Decision: \(p = 0.038 < 0.05\), reject \(H_0\).

The current instrument is significantly more variable than the new one. The lab’s claim of improved precision is supported.

F distribution with right rejection region and the observed F statistic for the instrument precision example

Connection with the confidence interval

A \((1-\alpha)\) CI for \(\sigma_1^2/\sigma_2^2\) is directly linked to the two-sided F-test: if the CI excludes 1, the test rejects \(H_0\) at level \(\alpha\). The CI also shows the magnitude of the variance ratio, which the p-value alone does not reveal.

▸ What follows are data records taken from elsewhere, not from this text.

-- ==== Sys2Proof/Machine/State/Store.lean ====
section
/-! DEFINITION. The write-back cache, open stripes, the journal, the layout tables, rebuild and Promenade, and the commands
outstanding at members (chapters Quadrille Layout, Rebuild and Promenade, Write-Back Cache, Energy Store and Vault). -/

set_option Elab.async false

namespace Sys2Proof.Machine

/-- A held copy (R271). -/
structure HeldCopy where
  id : Nat
  group : Nat
  nsid : Nat
  /-- Namespace LBA; for a host tag block, 2^63 + 128 × e + tb (R411). -/
  lba : Nat
  set : Nat
  stripe : Nat
  strip : Nat
  row : Nat
  /-- Layout generation it was translated in (R209). -/
  gen : Nat
  /-- Stored bytes: ciphertext for an encrypted namespace. -/
  content : Bytes
  /-- The block is deallocated rather than written (R222). -/
  dealloc : Bool
  /-- The host application tag of this version (R59, R60). -/
  tag : Nat
  writeBack : Bool
  /-- Measure stamped at the link's acceptance (R22). -/
  meas : Option Nat
  durable : Bool
  /-- The command whose completion is not yet released. -/
  cmd : Option CmdKey
  /-- Posted to its member (R218); reported by it (R23). -/
  posted : Bool
  reported : Bool
  /-- Added to its stripe's accumulator (R214). -/
  accumulated : Bool
  /-- The member and slot it was translated to when its command was decoded (R209). -/
  member : Option (Nat × Nat)
  deriving DecidableEq, Repr

/-- A mirror copy received from the peer (R275): the block it is a copy of, where it lies, and its measure. -/
structure MirrorCopy where
  group : Nat
  meas : Nat
  /-- Byte offset of its slot in the group's window. -/
  offset : Nat
  nsid : Nat
  lba : Nat
  /-- Host application tag of this version. -/
  tag : Nat
  set : Nat
  stripe : Nat
  content : Bytes
  dealloc : Bool
  committed : Bool
  deriving DecidableEq, Repr

/-- Phase of a stripe with live writes: open, closing (old blocks being read), parity posted. -/
inductive StripePhase where
  | opened | closing | posting
  deriving DecidableEq, Repr

/-- An open or closing stripe (R215–R221). -/
structure OpenStripe where
  set : Nat
  stripe : Nat
  group : Nat
  nsid : Nat
  gen : Nat
  /-- Order in which it opened. -/
  order : Nat
  /-- Journal slot (R224). -/
  slot : Nat
  clearAtOpen : Bool
  phase : StripePhase
  lastWrite : Nat
  /-- Data blocks written since it opened: strip and row. -/
  written : List (Nat × Nat)
  /-- Accumulator: row, parity strip, partial parity (R214). -/
  acc : List (Nat × Nat × Bytes)
  /-- Rows still to be finished in the close. -/
  rowsLeft : List Nat
  /-- Handed to the Caller's destage work (Table 8.5). -/
  idle : Bool
  /-- It belongs to a tag stripe of another stripe's entry. -/
  tag : Bool
  /-- A close was due while the stripe was locked (R236). -/
  closeDue : Bool
  /-- Parity of rows that waits for the journal record: row, parity blocks (R225). -/
  held : List (Nat × List Bytes)
  deriving DecidableEq, Repr

/-- A live journal entry (Table 8.7). -/
structure JournalEntry where
  slot : Nat
  seq : Nat
  meas : Nat
  set : Nat
  stripe : Nat
  gen : Nat
  /-- 1 Open, 2 Closing, 3 Retired. -/
  state : Nat
  dmask : Nat
  rmask : Nat
  flags : Nat
  tstripes : List Nat
  tmasks : List Nat
  /-- The newest record is on every journal region in service (R225). -/
  persisted : Bool
  deriving DecidableEq, Repr

/-- What a member command was sent for. -/
inductive OpPurpose where
  /-- Posting a held copy. -/
  | copy (id : Nat)
  /-- Parity of a close. -/
  | parity
  /-- A read for a row job. -/
  | row (job : Nat)
  /-- The write of a row job's result. -/
  | jobWrite (job : Nat)
  /-- A block of a host read, by index. -/
  | host (key : CmdKey) (idx : Nat)
  /-- A tag block that host commands need (R59, R60): the namespace and the block's unit (R411). -/
  | tagBlock (nsid unit : Nat)
  /-- A journal block on a journal drive. -/
  | journal (bseq : Nat)
  /-- A lost-map block on a witness. -/
  | lostMap (mseq : Nat)
  /-- A write of a step on a locked stripe. -/
  | step
  /-- A write of a Promenade copy of an extent. -/
  | promenade (nsid ext : Nat)
  /-- A unit of a format or sanitize walk: the operation's slot. -/
  | walk (slot : Nat)
  /-- A progress record of a long operation on a witness. -/
  | progress (slot seq : Nat)
  /-- A token record of a group. -/
  | token (group : Nat)
  /-- A deallocation in the background, whose end nothing waits for. -/
  | background
  deriving DecidableEq, Repr

inductive OpKind where
  | read | write | dealloc | writeZeroes
  deriving DecidableEq, Repr

/-- A command outstanding at a member. -/
structure MemberOp where
  id : Nat
  slot : Nat
  kind : OpKind
  set : Nat
  stripe : Nat
  strip : Nat
  row : Nat
  member : Nat
  mba : Nat
  gen : Nat
  content : Bytes
  purpose : OpPurpose
  retries : Nat
  timeouts : Nat
  /-- When it was last sent, ns (R358). -/
  sentAt : Nat
  /-- R211: the guard sent with a block written, PRACT and PRCHK. The application tag is `gen`, the reference tag `mba`. -/
  guard : Nat
  pract : Bool
  prchk : Nat
  deriving DecidableEq, Repr

/-- Why a row is being read whole. -/
inductive RowPurpose where
  | degradedRead (key : CmdKey) (idx strip : Nat)
  /-- A tag block that host commands need, reconstructed. -/
  | degradedTags (nsid unit strip : Nat)
  | closeReconstruct
  | closeModify
  | rebuild
  | repair
  | scrub
  | copyBack
  | promenade (nsid ext : Nat)
  | recovery
  /-- The row's parity is rewritten with its lost blocks counted as zero (R243). -/
  | lostParity
  deriving DecidableEq, Repr

/-- One block row being read from the members of its stripe: what has come back, strip by strip; none for a strip that
is bad or absent. -/
structure RowJob where
  id : Nat
  set : Nat
  stripe : Nat
  row : Nat
  gen : Nat
  waiting : List Nat
  got : List (Nat × Bytes)
  bad : List Nat
  /-- Strips whose block is deallocated (R213); they count as zero. -/
  empty : List Nat
  purpose : RowPurpose
  deriving DecidableEq, Repr

/-- A lost-block map entry (Table 9.2). -/
structure LostEntry where
  set : Nat
  stripe : Nat
  strip : Nat
  lba : Nat
  nsid : Nat
  meas : Nat
  rmask : Nat
  cause : Nat
  /-- R245: on the vault and a majority of witness areas. -/
  durable : Bool
  /-- Made by this module rather than received from its peer. -/
  own : Bool
  deriving DecidableEq, Repr

/-- A row whose lost blocks wait for their entries to be durable (R243 steps 3 and 4): the strips to deallocate and the
parity to write; an empty parity is computed from the row first. -/
structure LostFix where
  set : Nat
  stripe : Nat
  gen : Nat
  row : Nat
  strips : List Nat
  parity : List Bytes
  deriving DecidableEq, Repr

/-- A lost-map block being written to the witness areas: the entries it carries (set, stripe, strip, RMASK), the witness
areas written and those still outstanding. -/
structure LostWrite where
  mseq : Nat
  entries : List (Nat × Nat × Nat × Nat)
  written : Nat
  outstanding : Nat
  deriving DecidableEq, Repr

/-- A rebuild, copy-back, repair or scrub step on a stripe (R236, R241). -/
structure StripeStep where
  set : Nat
  gen : Nat
  stripe : Nat
  why : RowPurpose
  /-- The stripe is locked and its reads have been sent. -/
  started : Bool
  rowsLeft : List Nat
  writes : Nat
  /-- A scrub found a fault in the stripe. -/
  found : Bool
  deriving DecidableEq, Repr

/-- A journal block written to the journal regions (R226): its records by slot and SEQ. -/
structure JournalBlock where
  set : Nat
  bseq : Nat
  records : List JournalEntry
  deriving DecidableEq, Repr

/-- States of one extent's move (Table 9.6). -/
inductive MoveState where
  | waiting | copying | catchUp | armed | switched | freed
  deriving DecidableEq, Repr

/-- One extent's move (R259–R262). -/
structure ExtentMove where
  set : Nat
  nsid : Nat
  ext : Nat
  source : Nat
  dest : Nat
  state : MoveState
  /-- Destination stripes of the extent still to copy in this pass, and dirty source stripes. -/
  toCopy : List Nat
  dirty : List Nat
  target : Nat
  /-- The destination stripe being copied, its source blocks so far (none for deallocated ones), and the row jobs and
  member writes outstanding. -/
  copying : Option Nat
  blocks : List (Nat × Option Bytes)
  jobs : Nat
  writes : Nat
  deriving DecidableEq, Repr

/-- A layout epoch armed for a measure (R264, R268): 0 create, 1 delete, 2 final Promenade epoch. -/
structure LayoutEpoch where
  set : Nat
  kind : Nat
  target : Nat
  deriving DecidableEq, Repr

/-- An extent of a deleted namespace that waits for deallocation (R207, R222); `next` in the layout being built. -/
structure DeletedExtent where
  set : Nat
  ext : Nat
  group : Nat
  next : Bool
  deriving DecidableEq, Repr

/-- A tag block of a namespace as it stands now, plain (R60): kept while commands of the namespace are in progress. -/
structure TagBlock where
  nsid : Nat
  unit : Nat
  content : Bytes
  deriving DecidableEq, Repr

/-- Layout tables, stripes, journal, rebuild, Promenade. -/
structure Store where
  copies : List HeldCopy
  nextCopy : Nat
  mirrors : List MirrorCopy
  openStripes : List OpenStripe
  nextOpen : Nat
  journal : List JournalEntry
  /-- Live entries of the peer's journal, from the state copies committed here (Table 11.5 type 1). -/
  peerJournal : List JournalEntry
  /-- R228: the journal is at hand: the vault or the peer has given it since the module started. -/
  journalHeld : Bool
  /-- Next SEQ per set, and next BSEQ per set (R223, R226). -/
  jseq : List (Nat × Nat)
  bseq : List (Nat × Nat)
  /-- Records made in the current measure, and stripe retirements (R224, Table 11.5 types 1 and 2). -/
  records : List JournalEntry
  retired : List (Nat × Nat)
  ops : List MemberOp
  nextOp : Nat
  jobs : List RowJob
  nextJob : Nat
  /-- Stripes locked under R236: set and stripe. -/
  locked : List (Nat × Nat)
  /-- Stripe map (R216): the set stripes whose bit is set, and the second map of a Promenade (R262). -/
  stripeMap : List (Nat × Nat)
  stripeMapNext : List (Nat × Nat)
  /-- R216: the sets whose map was lost: every bit of such a set counts as set, but for the stripes cleared since, which
  `stripeMap` then holds. -/
  mapAllSet : List Nat
  fig : List FigRow
  figNext : List FigRow
  /-- Member capacity in blocks per set (R199). -/
  memberBlocks : List (Nat × Nat)
  /-- Assembled sets (R228). -/
  assembled : List Nat
  failedSets : List Nat
  /-- Rebuild bitmap (R234): set, spare column, stripe of each set bit. Here and in `promoted`, `counted` and `badFound` the next
  layout's stripes count on from the active layout's while a Promenade runs (log 169). -/
  rebuilt : List (Nat × Nat × Nat)
  /-- Promotion list, class B (R237): set and stripe. -/
  promoted : List (Nat × Nat)
  lost : List LostEntry
  /-- MSEQ of the last lost-map block written, once this module writes the region. -/
  mseq : Nat
  /-- R245: this module has started writing the lost-map region. -/
  lostWriter : Bool
  lostFixes : List LostFix
  lostWrites : List LostWrite
  steps : List StripeStep
  jblocks : List JournalBlock
  /-- Records not yet written to the journal regions, oldest first. -/
  unwritten : List JournalEntry
  /-- Blocks of the drive in each slot, as its check found (R199): slot and blocks. -/
  slotBlocks : List (Nat × Nat)
  /-- Stripes counted in TOTAL since the set last had no substitution rebuilding, by set (R240). -/
  counted : List (Nat × Nat)
  /-- Replacements whose copy back runs: set and member. -/
  copyBack : List (Nat × Nat)
  moves : List ExtentMove
  epochs : List LayoutEpoch
  /-- R207: deleted namespaces' extents that wait for deallocation. -/
  deletedExtents : List DeletedExtent
  /-- Journal drives being re-homed (R247): set, which of 0–2, new member. -/
  rehome : List (Nat × Nat × Nat)
  /-- Bad blocks that degraded reads found and that wait for repair (R251): set, stripe, strip, row. -/
  badFound : List (Nat × Nat × Nat × Nat)
  /-- Stripes that the scrub found open or with a live journal entry, and visits again in the same pass (R252): set and stripe. -/
  revisit : List (Nat × Nat)
  /-- Tag blocks at hand. -/
  tagBlocks : List TagBlock
  deriving DecidableEq, Repr

def Store.atReset : Store where
  copies := []
  nextCopy := 0
  mirrors := []
  openStripes := []
  nextOpen := 0
  journal := []
  peerJournal := []
  journalHeld := false
  jseq := []
  bseq := []
  records := []
  retired := []
  ops := []
  nextOp := 0
  jobs := []
  nextJob := 0
  locked := []
  stripeMap := []
  stripeMapNext := []
  mapAllSet := []
  fig := []
  figNext := []
  memberBlocks := []
  assembled := []
  failedSets := []
  rebuilt := []
  promoted := []
  lost := []
  mseq := 0
  lostWriter := false
  lostFixes := []
  lostWrites := []
  steps := []
  jblocks := []
  unwritten := []
  slotBlocks := []
  counted := []
  copyBack := []
  moves := []
  epochs := []
  deletedExtents := []
  rehome := []
  badFound := []
  revisit := []
  tagBlocks := []

end Sys2Proof.Machine
end

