/-- A tag block as it stands now, where the module has it: the one at hand, else its newest held copy; a tag block of a
deallocated stripe holds no tag. -/
def State.knownTags (s : State) (ns : Namespace) (unit : Nat) : Option Bytes :=
  match s.store.tagBlocks.find? (fun t => t.nsid == ns.nsid && t.unit == unit), s.copiesOf ns.nsid unit, s.translateTag ns (tagFirst unit) with
  | some t, _, _ => some t.content
  | none, c :: _, _ => some (s.toPlain ns unit c.content)
  | none, [], some q => if s.mapBit q.set q.gen q.stripe then none else some emptyTagBlock
  | none, [], none => some emptyTagBlock

/-- Keep a tag block at hand. -/
def State.keepTags (s : State) (ns : Namespace) (unit : Nat) (content : Bytes) : State :=
  s.onStore fun x => { x with tagBlocks := ⟨ns.nsid, unit, content⟩ :: x.tagBlocks.filter fun t => !(t.nsid == ns.nsid && t.unit == unit) }

/-- The tag blocks of a namespace, or of all, are at hand no more. -/
def State.forgetTags (s : State) (p : Nat → Bool) : State := s.onStore fun x => { x with tagBlocks := x.tagBlocks.filter fun t => !p t.nsid }

/-! Writing blocks. -/

/-- A command writes a stripe: its completion waits for the stripe's members (R74). -/
def State.writesStripe (s : State) (key : CmdKey) (p : Place) : State :=
  s.onCommand key fun c => { c with stripes := if c.stripes.contains (p.set, p.stripe) then c.stripes else c.stripes ++ [(p.set, p.stripe)] }

/-- R208, R209: where a tag block lies in the layout of a data block whose tag it holds. -/
def State.tagPlaceOf (s : State) (p : Place) (unit : Nat) : Place :=
  let g := s.geomOf p.set p.gen
  let q := g.tagPlace (p.stripe / g.perExtent) (tagFirst unit % 262144)
  ⟨p.set, p.gen, q.stripe, q.strip, q.row, none⟩

/-- R60: one version of a tag block: held and mirrored beside the data whose tags it holds; the journal entry of each data
stripe of those blocks names the tag stripe (R223). -/
def State.writeTagBlock (s : State) (c : HostCmd) (ns : Namespace) (unit : Nat) (content : Bytes) (places : List Place) : State :=
  match places with
  | [] => s
  | p :: _ =>
    let q := s.resolve (s.tagPlaceOf p unit)
    let s := ((s.keepTags ns unit content).xtsBlock ns).holdBlock ns q unit (s.toStored ns unit content) false c.writeBack 0xFFFF (some c.key)
    let s := s.each places fun p s => s.touchTagStripe p q
    (s.writesStripe c.key q).closeIfFull q.set q.stripe

/-- One block of new content, whole in DRAM: held, accumulated, mirrored; its tag block with it (R21, R60, R244). -/
def State.writeBlock (s : State) (c : HostCmd) (ns : Namespace) (p : Place) (lba : Nat) (data : Bytes) (tag : Nat) : State :=
  let s := ((s.clearLost ns.nsid lba).xtsBlock ns).holdBlock ns p lba (s.toStored ns lba data) false c.writeBack tag (some c.key)
  let s := s.writesStripe c.key p
  let s := if ns.lbaf = 0 then s else
    s.writeTagBlock c ns (tagUnit lba) (putTag ((s.knownTags ns (tagUnit lba)).getD emptyTagBlock) lba tag) [p]
  s.closeIfFull p.set p.stripe

/-- A link still has to accept a mirror copy of the command. -/
def State.mirrorsWait (s : State) (key : CmdKey) : Bool :=
  s.link.waiting.any fun i => s.store.copies.any fun c => c.id == i && c.cmd == some key

/-- R74, R225: in write-through mode, every member written for the command has reported and every journal region holds
the Retired records. -/
def State.writtenThrough (s : State) (c : HostCmd) : Bool :=
  !(s.store.copies.any fun h => h.cmd == some c.key && !h.reported) &&
  !(s.store.journal.any fun e => c.stripes.contains (e.set, e.stripe) && (e.state != 3 || !s.recordOnJournal e)) &&
  !(s.store.openStripes.any fun o => c.stripes.contains (o.set, o.stripe))

/-- R74: release a write-through command that is done. -/
def State.releaseWriteThrough (s : State) (key : CmdKey) : State :=
  match s.command key with
  | some c => if c.stage == .held && !c.writeBack && s.writtenThrough c then s.endCommand c c.status else s
  | none => s

/-- R74: release every write-through command that is done. -/
def State.releaseAllWriteThrough (s : State) : State := s.each (s.host.commands.map (·.key)) fun k s => s.releaseWriteThrough k

/-- Every block of a write-type command has been placed or refused: in write-through mode its stripes close (R217); it is
held for the release rule (R72, R74). -/
def State.finishWrite (s : State) (key : CmdKey) : State :=
  match s.command key with
  | none => s
  | some c =>
    let s := s.awaitsCommit c.group fun s => s.onCommand key fun c => { c with stage := .held, room := 0, meas := some (c.meas.getD s.measure) }
    if c.writeBack then s
    else (s.each c.stripes fun p s => s.closeStripe p.1 p.2).releaseWriteThrough key

/-- One transferred block of a Write: checked, then written, or refused (Table 3.7). -/
def State.placeBlock (s : State) (key : CmdKey) (idx : Nat) (block : Bytes) : State :=
  match s.command key with
  | none => s
  | some c =>
    match s.namespace c.nsid, c.places.getD idx none with
    | some ns, some p =>
      let lba := c.range.first + idx
      let data := block.take 4096
      let md := block.drop 4096
      let bad := if c.pract then stOk else checkWritten ns.lbaf c.prchk c.lbat c.lbatm lba data md
      let s := s.onCommand key fun c => { c with placed := c.placed ++ [idx], room := c.room - 1 }
      if bad = stOk then
        s.writeBlock c ns p lba data (if ns.lbaf = 0 then 0xFFFF else if c.pract then c.lbat else tagIn ns.lbaf md)
      else s.failCommand key bad
    | _, _ => s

For Example 1: \(\text{CI} = (F/F_{0.975},\; F/F_{0.025}) = (2.286/2.769,\; 2.286/0.393) = (0.83,\; 5.82)\). Since 1 is inside the interval, the test does not reject \(H_0\), consistent with \(p = 0.122\).

Running the test in R

# F-test for equality of variances
var.test(x1, x2, alternative = "two.sided")
var.test(x1, x2, alternative = "greater")

# Levene's test (more robust, recommended for non-normal data)
library(car)
leveneTest(value ~ group, data = df)

# Brown-Forsythe test
library(lawstat)
levene.test(value, group, location = "median")

var.test() in R places the larger variance in the numerator by default when alternative = "greater".

💡 Which test to use for variance comparison

  • Data are normal (verified by Shapiro-Wilk or Q-Q plot): use the F-test (var.test()).
  • Data are non-normal or normality is uncertain: use Levene’s test (car::leveneTest()).
  • Data have extreme outliers or very heavy tails: use Brown-Forsythe.
  • You only need to check the equal-variance assumption before a pooled t-test: note that Welch’s t-test does not require equal variances and is preferred by default. The variance test is often unnecessary if you simply use Welch.